The Union of European Football Associations (UEFA) on Friday suspended 20-year-old Argentine international Gianluca Prestianni for six matches, three of them suspended for two years, over a homophobic outburst, the governing body’s disciplinary and ethics committee announced.
The incident occurred during the first leg of a Champions League playoff between Benfica of Lisbon and Real Madrid in February: the Portuguese club’s forward allegedly directed his Madrid opponent Vinícius Júnior with the Spanish slur “maricón” (faggot).
The match had been interrupted after the black Vinícius complained to the referee that Prestianni had called him “mono” (monkey). The Argentine denied it. Footage of the confrontation showed Prestianni directing the homophobic insult toward Vinícius without covering his mouth in that moment.
Prestianni had already served a one-match ban for the return leg against Madrid, having been provisionally suspended for that fixture.
Prestianni downplayed homophobic slur after the game
Prestianni also drew outrage after the match by downplaying the incident. He said, “For Argentines it’s a normal insult to say ‘cagón’ or ‘maricón'” (cagón means coward). LGBTQ+ activists criticized the notion that insulting an entire group because of their sexual orientation is the same as simply calling someone a coward.

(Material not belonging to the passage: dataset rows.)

-- ==== Sys2Proof/Machine/Core.lean ====
section
/-! DEFINITION. The machine behind the host's interface. -/

noncomputable section

def Sys2Proof.core : Host.Core := { State := Sys2Proof.Machine.State, Fault := Sys2Proof.Machine.Fault, Refusal := Sys2Proof.Machine.Refusal, step := Sys2Proof.Machine.step, reset := Sys2Proof.Machine.State.reset }

end
end

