/-- R206: NSAVE writes the image of an inbound FIFO into scratchpad, NLOAD reads one back, and an NLOAD of the image that an
NSAVE wrote gives the FIFO back. -/
def Rules.PortImages : Prop := ∀ (n : BitVec 3) (a : RegField) (s : State) (w : Weave) (f : PortFifo),
  let st := s.cur.strand
  let port := [Port.w, .e, .n, .s, .d].getD n.toNat .d
  let at' := (w.scal st a.toNat).toNat
  let place := (s.issued.agentOf w st).spad at'
  w.port? port = some f → s.issued.spadInside (s.issued.agentOf w st) at' 3200 = true → at' % 128 = 0 →
  (s.Ready (.nsave n a) w → (∀ l, l < 96 → s.issued.inTransit w.crew w.index port l = 0) →
    (exec (.nsave n a) s = .next (s.issued.sramStore w.id.core place f.image)) ∧ f.image.length = 3200 ∧
    ∀ k l, k < 8 → l < 96 → ((f.image.drop (384 * k + 4 * l)).take 4 =
      natBytes 4 ((((f.lanes[l]?.getD []).getD k 0 : Word)).toNat)) ∧
      f.image[3072 + l]? = some (BitVec.ofNat 8 (f.lanes[l]?.getD []).length)) ∧
  (s.Ready (.nload n a) w → ∀ g : PortFifo, (∀ l, l < 96 → (g.lanes[l]?.getD []).length ≤ 8) →
    s.issued.sramBytes w.id.core place 3200 = g.image →
    exec (.nload n a) s = .next (s.issued.onMe fun u => u.onPort port fun _ => g))

/-- R207: XSHUF waits for its partner with its mask and register, as long as no fragment of the partner waits for it or a halt keeps the
partner's waits (R260); the later of the two exchanges the lanes active on both sides and releases the other. -/
def Rules.Shuffles : Prop := ∀ (a d : RegField) (s : State) (w : Weave), s.Ready (.xshuf a d) w →
  let i : Instr := .xshuf a d
  let core := w.pair.core.toNat
  let act := w.act s.cur.strand
  let faults := fun (c : Cause) => exec i s = .next (s.vector s.cur.weave s.cur.strand (s.info w c accPort))
  let allowed := w.pair.valid = true ∧ core / 4 ≠ w.id.core / 4 ∧ core / 96 = w.id.core / 96 ∧ s.hasCore core = true
  (¬allowed → faults .illegal) ∧ (allowed → s.grantedCore w.partition core = false → faults .perm) ∧
  (allowed → s.grantedCore w.partition core = true →
    let waits := exec i s = .next (s.startWait (.shuffle d act (w.lane a.toNat) w.pair))
    (s.weave? ⟨core, w.pair.weave.toNat⟩ = none → waits) ∧
    ∀ o, s.weave? ⟨core, w.pair.weave.toNat⟩ = some o →
      (s.waitsOpen o = false → waits) ∧
      ((∀ e, e < 128 → (o.entry e).wait = none) → waits) ∧
      ∀ e x m v p since pc n, s.waitsOpen o = true → e < 128 →
      p.valid = true → p.core.toNat = w.id.core → p.weave.toNat = w.id.slot →
      (o.entry e).wait = some ⟨.shuffle x m v p, since, pc, n⟩ → (∀ k, k < e → (o.entry k).wait = none) →
      exec i s = .next ((s.issued.onMe fun u => u.setLanes d.toNat (act &&& m) (laneAt v)).onWeave o.id fun u =>
        let y := u.setLanes x.toNat (m &&& act) (laneAt (w.lane a.toNat))
        { y.setEntry e { y.entry e with kind := .ready, wait := none, addr := (y.entry e).addr + 4 } with
          cIssued := y.cIssued + 1 }))

/-! ### Memory -/

/-- The members of the neighbour ports, and XSHUF between two weaves. -/
def Obligations.Ports : Prop := Rules.PortPushes ∧ Rules.PortPops ∧ Rules.PortImages ∧ Rules.Shuffles

/-- R110: of the lanes of an access, the lowest-numbered step that any lane fails decides the cause, and the faulters' mask
holds the lanes that fail that step, or is the mask of a scalar form; a failing access has no effect. -/
def Rules.AccessChecks : Prop := ∀ (s : State) (g : Agent) (a : Attrs) (q : Req) (w : Weave) (id : WeaveId)
    (v : Nat → Nat) (f : Nat → Nat → Option Nat),
  (∀ l ∈ q.lanes, l.1 < 96) →
  let step := fun (l : Nat × Bool × Int) => s.checkLane g q (s.seeDesc g.core g.part q.object) l.2.1 l.2.2
  ((∀ l ∈ q.lanes, step l = none) → s.checkReq g q = .ok ()) ∧
  ∀ (n : Nat) (c : Cause) (l : Nat × Bool × Int), l ∈ q.lanes → step l = some (n, c) →
    (∀ k ∈ q.lanes, ∀ m d, step k = some (m, d) → n < m ∨ (n = m ∧ c = d)) →
    ∃ m : LaneMask, (∀ j, j < 96 → (m.getLsbD j = true ↔ ∃ k ∈ q.lanes, k.1 = j ∧ ∃ d, step k = some (n, d))) ∧
      let stop : Stop := .fault { q.info with cause := c, faulters := q.mask.getD m }
      s.checkReq g q = .error stop ∧ s.load id g a q = .error stop ∧ s.store' w g a q v = .error stop ∧
        s.atomic w g a q f = .error stop
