-- ==== Sys2Proof/Laws/State.lean ====
section
/-! SUPPORT. One lemma for each field and each update of the state and of a weave: what an update leaves alone. -/

namespace Sys2Proof.Machine

/-! ### onWeave -/

@[simp] theorem State.onWeave_cur (s : State) (id : WeaveId) (f : Weave → Weave) : (s.onWeave id f).cur = s.cur := rfl
@[simp] theorem State.onWeave_schedule (s : State) (id : WeaveId) (f : Weave → Weave) : (s.onWeave id f).schedule = s.schedule := rfl
@[simp] theorem State.onWeave_tick (s : State) (id : WeaveId) (f : Weave → Weave) : (s.onWeave id f).tick = s.tick := rfl
@[simp] theorem State.onWeave_nextId (s : State) (id : WeaveId) (f : Weave → Weave) : (s.onWeave id f).nextId = s.nextId := rfl
@[simp] theorem State.onWeave_rr (s : State) (id : WeaveId) (f : Weave → Weave) : (s.onWeave id f).rr = s.rr := rfl
@[simp] theorem State.onWeave_hostReply (s : State) (id : WeaveId) (f : Weave → Weave) : (s.onWeave id f).hostReply = s.hostReply := rfl
@[simp] theorem State.onWeave_hostRetry (s : State) (id : WeaveId) (f : Weave → Weave) : (s.onWeave id f).hostRetry = s.hostRetry := rfl
@[simp] theorem State.onWeave_codeWas (s : State) (id : WeaveId) (f : Weave → Weave) : (s.onWeave id f).codeWas = s.codeWas := rfl
@[simp] theorem State.onWeave_time (s : State) (id : WeaveId) (f : Weave → Weave) : (s.onWeave id f).time = s.time := rfl
@[simp] theorem State.onWeave_powered (s : State) (id : WeaveId) (f : Weave → Weave) : (s.onWeave id f).powered = s.powered := rfl
@[simp] theorem State.onWeave_stage (s : State) (id : WeaveId) (f : Weave → Weave) : (s.onWeave id f).stage = s.stage := rfl
@[simp] theorem State.onWeave_stageError (s : State) (id : WeaveId) (f : Weave → Weave) : (s.onWeave id f).stageError = s.stageError := rfl
@[simp] theorem State.onWeave_linksAt (s : State) (id : WeaveId) (f : Weave → Weave) : (s.onWeave id f).linksAt = s.linksAt := rfl
@[simp] theorem State.onWeave_chipId (s : State) (id : WeaveId) (f : Weave → Weave) : (s.onWeave id f).chipId = s.chipId := rfl
@[simp] theorem State.onWeave_dies (s : State) (id : WeaveId) (f : Weave → Weave) : (s.onWeave id f).dies = s.dies := rfl
@[simp] theorem State.onWeave_cxlPorts (s : State) (id : WeaveId) (f : Weave → Weave) : (s.onWeave id f).cxlPorts = s.cxlPorts := rfl
@[simp] theorem State.onWeave_fabricPorts (s : State) (id : WeaveId) (f : Weave → Weave) : (s.onWeave id f).fabricPorts = s.fabricPorts := rfl
@[simp] theorem State.onWeave_firmware (s : State) (id : WeaveId) (f : Weave → Weave) : (s.onWeave id f).firmware = s.firmware := rfl
@[simp] theorem State.onWeave_coresPresent (s : State) (id : WeaveId) (f : Weave → Weave) : (s.onWeave id f).coresPresent = s.coresPresent := rfl
@[simp] theorem State.onWeave_arraysOut (s : State) (id : WeaveId) (f : Weave → Weave) : (s.onWeave id f).arraysOut = s.arraysOut := rfl
@[simp] theorem State.onWeave_channels (s : State) (id : WeaveId) (f : Weave → Weave) : (s.onWeave id f).channels = s.channels := rfl
@[simp] theorem State.onWeave_scheduleEntries (s : State) (id : WeaveId) (f : Weave → Weave) : (s.onWeave id f).scheduleEntries = s.scheduleEntries := rfl
@[simp] theorem State.onWeave_vfMap (s : State) (id : WeaveId) (f : Weave → Weave) : (s.onWeave id f).vfMap = s.vfMap := rfl
@[simp] theorem State.onWeave_aperts (s : State) (id : WeaveId) (f : Weave → Weave) : (s.onWeave id f).aperts = s.aperts := rfl
@[simp] theorem State.onWeave_fabric (s : State) (id : WeaveId) (f : Weave → Weave) : (s.onWeave id f).fabric = s.fabric := rfl
@[simp] theorem State.onWeave_slots (s : State) (id : WeaveId) (f : Weave → Weave) : (s.onWeave id f).slots = s.slots := rfl
@[simp] theorem State.onWeave_log (s : State) (id : WeaveId) (f : Weave → Weave) : (s.onWeave id f).log = s.log := rfl
@[simp] theorem State.onWeave_nextSignature (s : State) (id : WeaveId) (f : Weave → Weave) : (s.onWeave id f).nextSignature = s.nextSignature := rfl
@[simp] theorem State.onWeave_reports (s : State) (id : WeaveId) (f : Weave → Weave) : (s.onWeave id f).reports = s.reports := rfl
@[simp] theorem State.onWeave_shutdown (s : State) (id : WeaveId) (f : Weave → Weave) : (s.onWeave id f).shutdown = s.shutdown := rfl
@[simp] theorem State.onWeave_powerLimit (s : State) (id : WeaveId) (f : Weave → Weave) : (s.onWeave id f).powerLimit = s.powerLimit := rfl
@[simp] theorem State.onWeave_idleCycles (s : State) (id : WeaveId) (f : Weave → Weave) : (s.onWeave id f).idleCycles = s.idleCycles := rfl
@[simp] theorem State.onWeave_clockStep (s : State) (id : WeaveId) (f : Weave → Weave) : (s.onWeave id f).clockStep = s.clockStep := rfl
@[simp] theorem State.onWeave_fwHndlr (s : State) (id : WeaveId) (f : Weave → Weave) : (s.onWeave id f).fwHndlr = s.fwHndlr := rfl
@[simp] theorem State.onWeave_changesDone (s : State) (id : WeaveId) (f : Weave → Weave) : (s.onWeave id f).changesDone = s.changesDone := rfl
@[simp] theorem State.onWeave_dieCorrected (s : State) (id : WeaveId) (f : Weave → Weave) : (s.onWeave id f).dieCorrected = s.dieCorrected := rfl
@[simp] theorem State.onWeave_pcbs (s : State) (id : WeaveId) (f : Weave → Weave) : (s.onWeave id f).pcbs = s.pcbs := rfl
@[simp] theorem State.onWeave_launches (s : State) (id : WeaveId) (f : Weave → Weave) : (s.onWeave id f).launches = s.launches := rfl
@[simp] theorem State.onWeave_crews (s : State) (id : WeaveId) (f : Weave → Weave) : (s.onWeave id f).crews = s.crews := rfl
@[simp] theorem State.onWeave_coreStates (s : State) (id : WeaveId) (f : Weave → Weave) : (s.onWeave id f).coreStates = s.coreStates := rfl
@[simp] theorem State.onWeave_flights (s : State) (id : WeaveId) (f : Weave → Weave) : (s.onWeave id f).flights = s.flights := rfl
@[simp] theorem State.onWeave_pending (s : State) (id : WeaveId) (f : Weave → Weave) : (s.onWeave id f).pending = s.pending := rfl
@[simp] theorem State.onWeave_transits (s : State) (id : WeaveId) (f : Weave → Weave) : (s.onWeave id f).transits = s.transits := rfl
@[simp] theorem State.onWeave_arrays (s : State) (id : WeaveId) (f : Weave → Weave) : (s.onWeave id f).arrays = s.arrays := rfl
@[simp] theorem State.onWeave_threads (s : State) (id : WeaveId) (f : Weave → Weave) : (s.onWeave id f).threads = s.threads := rfl
@[simp] theorem State.onWeave_tagCounts (s : State) (id : WeaveId) (f : Weave → Weave) : (s.onWeave id f).tagCounts = s.tagCounts := rfl
@[simp] theorem State.onWeave_flipScopes (s : State) (id : WeaveId) (f : Weave → Weave) : (s.onWeave id f).flipScopes = s.flipScopes := rfl
@[simp] theorem State.onWeave_merged (s : State) (id : WeaveId) (f : Weave → Weave) : (s.onWeave id f).merged = s.merged := rfl
@[simp] theorem State.onWeave_mem (s : State) (id : WeaveId) (f : Weave → Weave) : (s.onWeave id f).mem = s.mem := rfl
@[simp] theorem State.onWeave_spad (s : State) (id : WeaveId) (f : Weave → Weave) : (s.onWeave id f).spad = s.spad := rfl
@[simp] theorem State.onWeave_store (s : State) (id : WeaveId) (f : Weave → Weave) : (s.onWeave id f).store = s.store := rfl
@[simp] theorem State.onWeave_hostMem (s : State) (id : WeaveId) (f : Weave → Weave) : (s.onWeave id f).hostMem = s.hostMem := rfl
@[simp] theorem State.onWeave_hostGrant (s : State) (id : WeaveId) (f : Weave → Weave) : (s.onWeave id f).hostGrant = s.hostGrant := rfl
@[simp] theorem State.onWeave_poison (s : State) (id : WeaveId) (f : Weave → Weave) : (s.onWeave id f).poison = s.poison := rfl
@[simp] theorem State.onWeave_caches (s : State) (id : WeaveId) (f : Weave → Weave) : (s.onWeave id f).caches = s.caches := rfl
@[simp] theorem State.onWeave_dirs (s : State) (id : WeaveId) (f : Weave → Weave) : (s.onWeave id f).dirs = s.dirs := rfl
@[simp] theorem State.onWeave_resident (s : State) (id : WeaveId) (f : Weave → Weave) : (s.onWeave id f).resident = s.resident := rfl
@[simp] theorem State.onWeave_fills (s : State) (id : WeaveId) (f : Weave → Weave) : (s.onWeave id f).fills = s.fills := rfl
@[simp] theorem State.onWeave_retries (s : State) (id : WeaveId) (f : Weave → Weave) : (s.onWeave id f).retries = s.retries := rfl
@[simp] theorem State.onWeave_homeRetries (s : State) (id : WeaveId) (f : Weave → Weave) : (s.onWeave id f).homeRetries = s.homeRetries := rfl
@[simp] theorem State.onWeave_sleeping (s : State) (id : WeaveId) (f : Weave → Weave) : (s.onWeave id f).sleeping = s.sleeping := rfl
@[simp] theorem State.onWeave_sliceMaps (s : State) (id : WeaveId) (f : Weave → Weave) : (s.onWeave id f).sliceMaps = s.sliceMaps := rfl
@[simp] theorem State.onWeave_otb (s : State) (id : WeaveId) (f : Weave → Weave) : (s.onWeave id f).otb = s.otb := rfl
@[simp] theorem State.onWeave_cxl (s : State) (id : WeaveId) (f : Weave → Weave) : (s.onWeave id f).cxl = s.cxl := rfl
@[simp] theorem State.onWeave_mapGen (s : State) (id : WeaveId) (f : Weave → Weave) : (s.onWeave id f).mapGen = s.mapGen := rfl
@[simp] theorem State.onWeave_baseGen (s : State) (id : WeaveId) (f : Weave → Weave) : (s.onWeave id f).baseGen = s.baseGen := rfl
@[simp] theorem State.onWeave_regions (s : State) (id : WeaveId) (f : Weave → Weave) : (s.onWeave id f).regions = s.regions := rfl
@[simp] theorem State.onWeave_tracks (s : State) (id : WeaveId) (f : Weave → Weave) : (s.onWeave id f).tracks = s.tracks := rfl
@[simp] theorem State.onWeave_claimed (s : State) (id : WeaveId) (f : Weave → Weave) : (s.onWeave id f).claimed = s.claimed := rfl
@[simp] theorem State.onWeave_window (s : State) (id : WeaveId) (f : Weave → Weave) : (s.onWeave id f).window = s.window := rfl
@[simp] theorem State.onWeave_bundles (s : State) (id : WeaveId) (f : Weave → Weave) : (s.onWeave id f).bundles = s.bundles := rfl
@[simp] theorem State.onWeave_members (s : State) (id : WeaveId) (f : Weave → Weave) : (s.onWeave id f).members = s.members := rfl
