-- ==== Sys2Proof/Laws/PerInstr.lean ====
section
/-! SUPPORT. One lemma for each constructor: the first halfword of an encoded instruction tells its length (R89). -/

namespace Sys2Proof.Laws

/-- The lowest bit of two bit vectors put together. -/
theorem low_append {n k : Nat} (x : BitVec n) (y : BitVec (k + 1)) : (x ++ y).getLsbD 0 = y.getLsbD 0 := by
  rw [BitVec.getLsbD_append]; simp

/-- Bit 0 of the first halfword is 1 for a 32-bit word and 0 for a 16-bit word (R89). -/
def Encodes.Statement (i : Instr) : Prop := ∀ w, encode i = some w → w.lengthBit = decide (w.bytes = 4)
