-- ==== Sys2Proof/Tests/Slice0.lean ====
section
/-! SUPPORT. Tests of the model on words and states written out from spec/, and for each statement a state and operands that
meet its hypotheses. -/

namespace Sys2Proof.Tests

set_option Elab.async false

open Sys2Proof.Machine

/-! ### Small states -/

/-- A weave of a crew of one on core 0 with 64 lane registers, changed by f. -/
def weave (f : Weave → Weave) : Weave := f (newWeave (fetchLaunch .a 2) (fetchCrew 1 2) 0 0 0 0x100000000)

/-- That weave acting on a strand, its crew with 4,096 bytes of scratchpad and four barrier slots. -/
def acting (st : Strand) (f : Weave → Weave) : State := { State.reset with
  cur := ⟨⟨0, 0⟩, st, 0x40, 4, none, .now⟩, weaves := [weave f], launches := [fetchLaunch .a 2], nextId := 3
  crews := [{ fetchCrew 1 2 with spadBytes := 4096, bars := 4 }] }

/-- Supervisor mode in both streams. -/
def sup (w : Weave) : Weave := { w with aMode := .supervisor, cMode := .supervisor }

/-- Scalar registers of the A-stream, and uniform registers. -/
def rega (l : List (Nat × DWord)) (w : Weave) : Weave := l.foldl (fun v x => v.setScal .a x.1 x.2) w
def regc (l : List (Nat × DWord)) (w : Weave) : Weave := l.foldl (fun v x => v.setScal (.c 0) x.1 x.2) w

/-- A member passes its checks in a state, and its access is performed as it issues. -/
def ready (s : State) (i : Instr) (w : Weave) : Bool := (s.decodeFault i w).isNone && decide (s.cur.moment = .now)

theorem ready_spec {s : State} {i : Instr} {w : Weave} (hw : s.weave? s.cur.weave = some w) (h : ready s i w = true) : s.Ready i w := by
  rw [ready, Bool.and_eq_true, Option.isNone_iff_eq_none, decide_eq_true_iff] at h
  exact ⟨hw, h⟩

/-- The issuing weave passes its checks on a member, in a state where p holds: the witness of a statement's hypotheses. -/
def Meets (s : State) (i : Instr) (p : State → Weave → Bool) : Prop := ∃ w, s.Ready i w ∧ p s w = true

theorem meets {s : State} {i : Instr} {p : State → Weave → Bool}
    (h : (s.weave? s.cur.weave).any (fun w => ready s i w && p s w) = true) : Meets s i p := by
  obtain ⟨w, hw, hp⟩ := (Option.any_eq_true ..).mp h
  rw [Bool.and_eq_true] at hp
  exact ⟨w, ready_spec hw hp.1, hp.2⟩

/-- Several such witnesses, one for each clause of a statement. -/
def MeetAll (l : List (State × Instr × (State → Weave → Bool))) : Prop := ∀ x ∈ l, Meets x.1 x.2.1 x.2.2

theorem meetAll {l : List (State × Instr × (State → Weave → Bool))}
    (h : l.all (fun x => (x.1.weave? x.1.cur.weave).any fun w => ready x.1 x.2.1 w && x.2.2 x.1 w) = true) :
    MeetAll l := fun x hx => meets (List.all_eq_true.mp h x hx)

/-- The members of a list pass their checks in a state. -/
def Pass (s : State) (is : List Instr) : Prop := ∀ i ∈ is, ∃ w, s.Ready i w

theorem pass {s : State} {is : List Instr}
    (h : is.all (fun i => (s.weave? s.cur.weave).any fun w => ready s i w) = true) : Pass s is := fun i hi => by
  obtain ⟨w, hw, hp⟩ := (Option.any_eq_true ..).mp (List.all_eq_true.mp h i hi)
  exact ⟨w, ready_spec hw hp⟩

/-! ### Every member passes its checks in a small state (R105): the witnesses of `State.Ready` -/

theorem test_pass_both_a : Pass (acting .a id) [.add 4 6 8, .sub 4 6 8, .mul 4 6 8, .mulh 4 6 8, .divu 4 6 8, .remu 4 6 8, .and
    4 6 8, .or 4 6 8, .xor 4 6 8, .shl 4 6 8, .shr 4 6 8, .sar 4 6 8, .slt 4 6 8, .sltu 4 6 8, .min 4 6 8, .max 4 6 8, .addi 0 4
    6, .andi 0 4 6, .ori 0 4 6, .xori 0 4 6, .shli 0 4 6, .shri 0 4 6, .sari 0 4 6, .slti 0 4 6, .clz 4 6, .popc 4 6, .sel 4 6
    8, .mfc 4 6, .mtc 4 6, .clock 1 6, .pgq 4 6, .movi 0 4, .movk 0 0 4, .bra 0, .call 0, .bcc 0 0 4 6, .jmpr 4 6, .yield 0 4,
    .wait 4, .trap 0, .qpush 4 0 0, .qpop 0 0 4, .qpeek 0 0 4, .qstat 0 4, .amo 8 1 4 6 8, .cas 1 4 6 8, .fence 6 4, .acqp 4 6,
    .bar 4, .binit 4 6, .bara 4, .barw 4, .waitv 4 6 8, .bopen 4 6 8, .bjoin 4 6, .bclose 4, .babort 4, .bview 4 6, .brel 4,
    .bstat 4 6, .bpin 4 6, .layq 4 6 8, .laypin 4 6 8, .layadv 4 6 8, .mload 0 4 6 8, .prefixWord 0 0 0 1 0 0, .ret, .exit,
    .nop, .brk] :=
  pass (by decide +kernel)

theorem test_pass_both_c : Pass (acting (.c 0) id) [.add 4 6 8, .sub 4 6 8, .mul 4 6 8, .mulh 4 6 8, .divu 4 6 8, .remu 4 6 8,
    .and 4 6 8, .or 4 6 8, .xor 4 6 8, .shl 4 6 8, .shr 4 6 8, .sar 4 6 8, .slt 4 6 8, .sltu 4 6 8, .min 4 6 8, .max 4 6 8,
    .addi 0 4 6, .andi 0 4 6, .ori 0 4 6, .xori 0 4 6, .shli 0 4 6, .shri 0 4 6, .sari 0 4 6, .slti 0 4 6, .clz 4 6, .popc 4 6,
    .sel 4 6 8, .mfc 4 6, .mtc 4 6, .clock 1 6, .pgq 4 6, .movi 0 4, .movk 0 0 4, .bra 0, .call 0, .bcc 0 0 4 6, .jmpr 4 6,
    .yield 0 4, .wait 4, .trap 0, .qpush 4 0 0, .qpop 0 0 4, .qpeek 0 0 4, .qstat 0 4, .amo 8 1 4 6 8, .cas 1 4 6 8, .fence 6 4,
    .acqp 4 6, .bar 4, .binit 4 6, .bara 4, .barw 4, .waitv 4 6 8, .bopen 4 6 8, .bjoin 4 6, .bclose 4, .babort 4, .bview 4 6,
    .brel 4, .bstat 4 6, .bpin 4 6, .layq 4 6 8, .laypin 4 6 8, .layadv 4 6 8, .mload 0 4 6 8, .prefixWord 0 0 0 1 0 0, .ret,
    .exit, .nop, .brk] :=
  pass (by decide +kernel)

UEFA, for its part, appeared unusually lenient toward the queerphobic remark. Article 14 of the UEFA disciplinary regulations states that “Who … belittles or discriminates against a person or a group on grounds such as their skin color, race, religion, ethnic origin, gender or sexual orientation in a manner that offends human dignity shall be suspended for at least ten games or otherwise appropriately punished.” In cases of racist abuse, UEFA has previously imposed ten-game suspensions on players Kostjantyn Machnowskji (2019) and Ondřej Kúdela (2021). There has, by contrast, never before been such a ban for queerphobic insults.
For Prestianni, the penalty could carry serious consequences, because UEFA has asked FIFA to apply the sanction worldwide. That move could affect his World Cup nomination.